There was a disturbance in the enterprise security world, and it started with a Pwn2Own Berlin. [Khoa Dinh] and the team at Viettel Cyber Security discovered a pair of vulnerabilities in Microsoft’s SharePoint. They were demonstrated at the Berlin competition in May, and patched by Microsoft in this month’s Patch Tuesday.
This original exploit chain is interesting in itself. It’s inside the SharePoint endpoint, /_layouts/15/ToolPane.aspx. The code backing this endpoint has a complex authentication and validation check. Namely, if the incoming request isn’t authenticated, the code checks for a flag, which is set true when the referrer header points to a sign-out page, which can be set arbitrarily by the requester. The DisplayMode value needs set to Edit, but that’s accessible via a simple URL parameter. The pagePath value, based on the URL used in the call, needs to start with /_layouts/ and end with /ToolPane.aspx. That particular check seems like a slam dunk, given that we’re working with the ToolPane.aspx endpoint. But to bypass the DisplayMode check, we added a parameter to the end of the URL, and hilariously, the pagePath string includes those parameters. The simple work-around is to append another parameter, foo=/ToolPane.aspx.
Putting it together, this means a POST of /_layouts/15/ToolPane.aspx?DisplayMode=Edit&foo=/ToolPane.aspx with the Referrer header set to /_layouts/SignOut.aspx. This approach bypasses authentication, and allows a form parameter MSOTlPn_DWP to be specified. These must be a valid file on the target’s filesystem, in the _controltemplates/ directory, ending with .iscx. But it grants access to all of the internal controls on the SafeControls list.
There’s an entire second half to [Khoa Dinh]’s write-up, detailing the discovery of a deserialization bug in one of those endpoints, that also uses a clever type-confusion sort of attack. The end result was remote code execution on the SharePoint target, with a single, rather simple request. Microsoft rolled out patches to fix the exploit chain. The problem is that Microsoft often opts to fix vulnerabilities with minimal code changes, often failing to fix the underlying code flaws. This apparently happened in this case, as the authentication bypass fix could be defeated simply by adding yet another parameter to the URL.

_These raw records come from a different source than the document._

/-- R82, R86: ABS absorbs its byte, and of the other commands CLR alone writes ACC, LEN or OVF. -/
theorem exec_payloadAbsorbed {i : Instr} {s t : State} (h : exec i s = .next t) (not_clr : i ≠ .clr) :
    PayloadAbsorbed (instrPayload i) s t := by
  obtain ⟨rfl, -⟩ | ⟨b, rfl, rfl⟩ | ⟨rfl, rfl⟩ | ⟨rfl, -, rfl⟩ | ⟨rfl, -, rfl⟩ | ⟨b, rfl, -, rfl⟩ | ⟨rfl, -, rfl⟩ |
    ⟨rfl, rfl⟩ := exec_cases h
  · exact absurd rfl not_clr
  · exact (PayloadAbsorbed.nil (absorb b s)).cons.of_eq rfl rfl rfl
  all_goals exact (PayloadAbsorbed.nil s).of_eq rfl rfl rfl

theorem step_payloadAbsorbed {s t : State} {p : PortIn} {es : List PortIn} (edges : s.edges = p :: es)
    (keeps : keepsPayload p = true) (h : step s = .next t) : PayloadAbsorbed (absorbedBytes [p]) s t := by
  obtain ⟨no_reset, no_clr⟩ := keepsPayload_iff.mp keeps
  obtain ⟨reset, -⟩ | ⟨-, no_instr, same⟩ | ⟨i, instr, h⟩ := step_edge_cases edges h
  · exact absurd reset no_reset
  · rw [absorbedBytes_singleton_of_none no_instr]
    exact (PayloadAbsorbed.nil s).of_eq same.acc same.len same.ovf
  · rw [absorbedBytes_singleton_of_some instr]
    obtain ⟨acc, len, ovf⟩ := exec_payloadAbsorbed h fun clr => no_clr (instr.trans (congrArg some clr))
    exact ⟨acc, len, ovf⟩

/-- R86, R90: over any edges without reset and CLR the payload registers move by the absorbed bytes alone. -/
theorem exists_run_payloadAbsorbed (es : List PortIn) {s : State} {rest : List PortIn} (edges : s.edges = es ++ rest)
    (keeps : ∀ p ∈ es, keepsPayload p = true) :
    ∃ t, runSteps es.length s = some t ∧ t.edges = rest ∧ PayloadAbsorbed (absorbedBytes es) s t := by
  induction es generalizing s with
  | nil => exact ⟨s, rfl, edges, .nil s⟩
  | cons p es ih =>
    obtain ⟨keeps_p, keeps_es⟩ := List.forall_mem_cons.mp keeps
    obtain ⟨u, hstep⟩ := step_has_next s
    have first := step_payloadAbsorbed edges keeps_p hstep
    have u_edges : u.edges = es ++ rest := by rw [step_edges hstep, edges]; rfl
    obtain ⟨t, run, t_edges, others⟩ := ih u_edges keeps_es
    refine ⟨t, (runSteps_succ hstep es.length).trans run, t_edges, ?_⟩
    rw [← List.singleton_append, absorbedBytes_append]
    exact first.append others

/-- Settles O34: every edge moves the payload registers by its own absorbed byte, if any. -/
theorem absorptionContinuesFromAnyState : Obligations.AbsorptionContinuesFromAnyState := by
  unfold Obligations.AbsorptionContinuesFromAnyState
  intro s es keeps
  obtain ⟨t, run, -, acc, len, ovf⟩ :=
    exists_run_payloadAbsorbed es (s := { s with edges := es }) (List.append_nil es).symm keeps
  exact ⟨t, run, by rw [acc, BitVec.toNat_add], len, ovf⟩

/-- R90 from the reset registers. -/
theorem runSteps_payload_of_cleared {es : List PortIn} {s t : State} (cleared : SameRegisters s State.reset)
    (edges : s.edges = es) (keeps : ∀ p ∈ es, keepsPayload p = true) (run : runSteps es.length s = some t) :
    t.acc = sum8 (absorbedBytes es) ∧ t.len.toNat = min (absorbedBytes es).length 0xFFFFFFFF ∧
      t.ovf = decide (0xFFFFFFFF < (absorbedBytes es).length) := by
  obtain ⟨u, run_u, -, absorbed⟩ := exists_run_payloadAbsorbed es (edges.trans (List.append_nil es).symm) keeps
  cases run.symm.trans run_u
  exact absorbed.of_cleared cleared

/-- Settles O35: a CLR makes the reset registers, from these the absorbed bytes give ACC, LEN and OVF, and RDC reads
ACC. -/
theorem streamedChecksumIsSum8 : Obligations.StreamedChecksumIsSum8 := by
  unfold Obligations.StreamedChecksumIsSum8
  intro es keeps s t start
  have from_cleared : ∃ u, SameRegisters u State.reset ∧ u.edges = es ∧ runSteps es.length u = some t := by
    obtain ⟨cleared, run⟩ | run := start
    · obtain ⟨acc, len, ovf, hdr, hvalid, hidx⟩ := cleared
      exact ⟨{ s with edges := es }, ⟨acc, len, ovf, hdr, hvalid, hidx⟩, rfl, run⟩
    · obtain ⟨u, clear, u_edges, cleared⟩ := exists_commandRun_clr
        (s := { s with edges := commandEdge 0x000 :: es }) rfl
      rw [Nat.add_comm] at run
      exact ⟨u, cleared, u_edges, (runSteps_add clear.steps es.length).symm.trans run⟩
  obtain ⟨u, cleared, edges, run⟩ := from_cleared
  obtain ⟨acc, len, ovf⟩ := runSteps_payload_of_cleared cleared edges keeps run
  exact ⟨acc, len, ovf, respond .ok t.acc t, rfl, congrArg (Response.mk .ok) acc⟩

/-! ## CLR, ABS and RDC (R80, R82, R84) -/

/-- Settles O11: CLR writes every register, and any other command leaves an OVF of 1. -/
theorem clrClearsEveryRegister : Obligations.ClrClearsEveryRegister := by
  unfold Obligations.ClrClearsEveryRegister
  refine ⟨⟨rfl, decode_eq_ok_iff.mpr rfl⟩, fun s => rfl, fun i s t h ovf_before ovf_after => ?_⟩
  by_contra not_clr
  have ovf := (exec_payloadAbsorbed h not_clr).ovf
  rw [ovf_before, ovf_after, Bool.true_or] at ovf
  cases ovf

theorem encode_abs (b : Byte) : encode (.abs b) = BitVec.ofNat 11 (0x100 + b.toNat) := by
  rw [← encode_abs_toNat, BitVec.ofNat_toNat, BitVec.setWidth_eq]

/-- Settles O13: the three registers that `absorb` writes, as numbers. -/
theorem absAddsAndCountsOneByte : Obligations.AbsAddsAndCountsOneByte := by
  unfold Obligations.AbsAddsAndCountsOneByte
  refine fun b => ⟨encode_abs_toNat b, decode_eq_ok_iff.mpr (encode_abs b), fun s => ?_⟩
  exact ⟨respond .ok 0x00 (absorb b s), rfl, BitVec.toNat_add s.acc b, lenAfterByte_toNat s.len,
    ovfAfterByte_eq s.len s.ovf, rfl, rfl, rfl, rfl, rfl, rfl⟩

/-- Settles O14: RDC writes the response port alone. -/
theorem rdcAnswersTheAccumulator : Obligations.RdcAnswersTheAccumulator := by
  unfold Obligations.RdcAnswersTheAccumulator
  exact ⟨rfl, decode_eq_ok_iff.mpr rfl, fun _ => rfl⟩

/-! ## No step reads the response port (R91) -/

/-- `s` with another content of the response port. -/
def withResponse (valid : Bool) (r : Response) (s : State) : State := { s with rspValid := valid, rsp := r }

/-- States with the same registers and the same edges to come differ in the response port alone. -/
theorem SameRegisters.eq_withResponse {s t : State} (same : SameRegisters s t) (edges : s.edges = t.edges) :
    t = withResponse t.rspValid t.rsp s := by
  obtain ⟨acc, len, ovf, hdr, hvalid, hidx⟩ := same
  rw [withResponse, acc, len, ovf, hdr, hvalid, hidx, edges]

/-- Every command overwrites the response port and reads nothing of it. -/
theorem exec_withResponse (i : Instr) (valid : Bool) (r : Response) (s : State) :
    exec i (withResponse valid r s) = exec i s := by
  cases i <;> rfl

theorem step_of_reset {s : State} (event : nextEvent s = .reset) : step s = .next (takeReset (passEdge s)) := by
  rw [step, event]

theorem step_of_idle {s : State} (event : nextEvent s = .idle) : step s = .next (takeIdle (passEdge s)) := by
  rw [step, event]

theorem step_of_instr {s : State} {w : CmdWord} {i : Instr} (event : nextEvent s = .command w)
    (decoded : decode w = .ok i) : step s = exec i (passEdge s) := by
  simp only [step, event, decoded]

theorem step_of_illegal {s : State} {w : CmdWord} {e : DecodeError} (event : nextEvent s = .command w)
    (decoded : decode w = .error e) : step s = .next (takeIllegal (passEdge s)) := by
  simp only [step, event, decoded]

/-- From states that differ in the response port alone, a step leads to states that differ in the response port alone,
and not even there where it answers. -/
theorem step_withResponse {s t : State} (h : step s = .next t) (valid : Bool) (r : Response) :
    ∃ r', step (withResponse valid r s) = .next (withResponse t.rspValid r' t) ∧
      (t.rspValid = true → r' = t.rsp) := by
  obtain ⟨event, rfl⟩ | ⟨event, rfl⟩ | ⟨w, i, event, decoded, h⟩ | ⟨w, e, event, decoded, rfl⟩ := step_cases h
  · exact ⟨r, step_of_reset (s := withResponse valid r s) event, nofun⟩
  · exact ⟨r, step_of_idle (s := withResponse valid r s) event, nofun⟩
  · refine ⟨t.rsp, ?_, fun _ => rfl⟩
    calc step (withResponse valid r s)
      _ = exec i (passEdge (withResponse valid r s)) := step_of_instr (s := withResponse valid r s) event decoded
      _ = exec i (passEdge s) := exec_withResponse i valid r (passEdge s)
      _ = .next t := h
  · exact ⟨_, step_of_illegal (s := withResponse valid r s) event decoded, fun _ => rfl⟩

These bypasses were found in the wild on July 19th, and Microsoft quickly confirmed. The next day, the 20th, Microsoft issued an emergency patch to address the bypasses. The live exploitation appears to be coming from a set of Chinese threat actors, with a post-exploitation emphasis on stealing data and maintaining access. There seem to be more than 400 compromised systems worldwide, with some of those being rather high profile.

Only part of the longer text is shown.